Somewhat troublesome is the Chancellor's decision to dismiss the action based on the Chancery Rule 12(b)(6) motions, before addressing the merits of the motion to dismiss based on lack of personal jurisdiction and insufficiency of service of process. CLBN moved to dismiss the complaint based on an asserted failure to state a claim and the lack of personal jurisdiction and insufficiency of service of process. All the other Defendants moved to dismiss the suit only for failure to state a claim pursuant to Chancery Rule 12(b)(6). The Chancellor granted the motion to dismiss pursuant to Rule 12(b)(6) without ruling on the jurisdictional or service of process issues.

This Court has held that a challenge based on lack of personal jurisdiction as to a defendant (Rule 12(b)(2)) must be ruled upon before a motion to dismiss for failure to state a claim under Rule 12(b)(6) can be considered. Branson v. Exide Electronics Corp., Del.Supr., 625 A.2d 267, 269 (1993). In Branson, we reviewed a dismissal of a class action suit under Chancery Rule 12(b)(6). At trial, the defendants had moved to dismiss based on both lack of personal jurisdiction and failure to state a claim for which relief can be granted. Id. at 268. The Court of Chancery dismissed the class action suit pursuant to the Rule 12(b)(6) motion, while not ruling on the personal jurisdiction issue. On appeal, this Court remanded the case for the Court of Chancery to assess personal jurisdiction after deciding that:

A court without personal jurisdiction has no power to dismiss a complaint for failure to state a claim. . . . The Court of Chancery erred by granting the individual defendants' Rule 12(b)(6) motions to dismiss for failure to state a claim, without first ruling expressly upon the individual defendants' 12(b)(2) motions to dismiss for lack of personal jurisdiction.
Id. at 269 (citations omitted).

In Branson, the Chancery Rule 12(b)(2) and 12(b)(6) motions, however, were raised by all the defendants. Id. at 268. In contrast, only CLBN moved to dismiss on jurisdictional grounds in addition to moving to dismiss for failure to state a claim. Pathe and the individual Defendants did not challenge the Chancery Court's jurisdiction, but merely moved to dismiss the amended complaint for failure to state a claim.

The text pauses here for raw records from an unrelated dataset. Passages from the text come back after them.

-- ==== Sys2Proof/Syntax.lean ====
section
/-! DEFINITION. The instructions as syntax: one constructor of `Instr` per row of the opcode table (`30_encoding.md`
R58), over the register names (`00_scope.md` R8) and the ModRM descriptor (`40_operand_access.md` R71). -/

namespace Sys2Proof

/-- The eight general registers, in the order of their indices 0 to 7 (R8, R11). -/
inductive Reg where
  | eax | ecx | edx | ebx | esp | ebp | esi | edi
  deriving DecidableEq, Repr

/-- A ModRM descriptor, field for field as R71 gives it. -/
structure ModRM where
  /-- bits [7:6] of the ModRM byte -/
  mod : BitVec 2
  /-- bits [5:3]: a register index, or the sub-code of a group opcode -/
  reg : BitVec 3
  /-- bits [2:0]: a register index, or an addressing pattern -/
  rm : BitVec 3
  /-- the SIB byte: stored, never interpreted (R53) -/
  sib : Option Byte
  /-- the displacement, already extended to 32 bits (R71) -/
  disp : Option Word
  deriving DecidableEq, Repr

/-- The 17 instruction forms of R58. -/
inductive Instr where
  /-- ADD r/m32, r32 (0x01), R90 -/
  | addRm32R32 (m : ModRM)
  /-- PUSH r32 (0x50 to 0x57), R97 -/
  | pushR32 (r : Reg)
  /-- POP r32 (0x58 to 0x5F), R98 -/
  | popR32 (r : Reg)
  /-- PUSH imm32 (0x68), R99 -/
  | pushImm32 (imm : Word)
  /-- PUSH imm8 (0x6A), R100 -/
  | pushImm8 (imm : Byte)
  /-- ADD r/m32, imm8 (0x83 /0), R91 -/
  | addRm32Imm8 (m : ModRM) (imm : Byte)
  /-- SUB r/m32, imm8 (0x83 /5), R92 -/
  | subRm32Imm8 (m : ModRM) (imm : Byte)
  /-- MOV r/m32, r32 (0x89), R85 -/
  | movRm32R32 (m : ModRM)
  /-- MOV r32, r/m32 (0x8B), R86 -/
  | movR32Rm32 (m : ModRM)
  /-- MOV r32, imm32 (0xB8 to 0xBF), R87 -/
  | movR32Imm32 (r : Reg) (imm : Word)
  /-- RET (0xC3), R105 -/
  | ret
  /-- MOV r/m32, imm32 (0xC7, any `reg`), R88, R61 -/
  | movRm32Imm32 (m : ModRM) (imm : Word)
  /-- LEAVE (0xC9), R101 -/
  | leave
  /-- CALL rel32 (0xE8), R104 -/
  | callRel32 (rel : Word)
  /-- JMP rel32 (0xE9), R106 -/
  | jmpRel32 (rel : Word)
  /-- JMP rel8 (0xEB), R107 -/
  | jmpRel8 (rel : Byte)
  /-- INC r/m32 (0xFF /0), R93 -/
  | incRm32 (m : ModRM)
  deriving DecidableEq, Repr

end Sys2Proof
end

As a general rule, jurisdictional matters should be decided before substantive matters. Branson, 625 A.2d at 269 (stating that "a court's finding of personal jurisdiction is . . . a condition precedent to a proper exercise of its own judicial authority."). In the present case, however, judicial economy mandates that there be an exception to this rule. In light of our holding that the complaint fails, as a matter of law, to state a claim against any of the Defendants, it would serve no purpose to remand this case to the Chancellor for a ruling on the Rule 12(b)(2) motion filed by only one defendant to dismiss on jurisdictional grounds.

VII.

For the foregoing reasons, the Court of Chancery's dismissal of Solomon's claim under Rule 12(b)(6) for failure to state a claim upon which relief can be granted is AFFIRMED.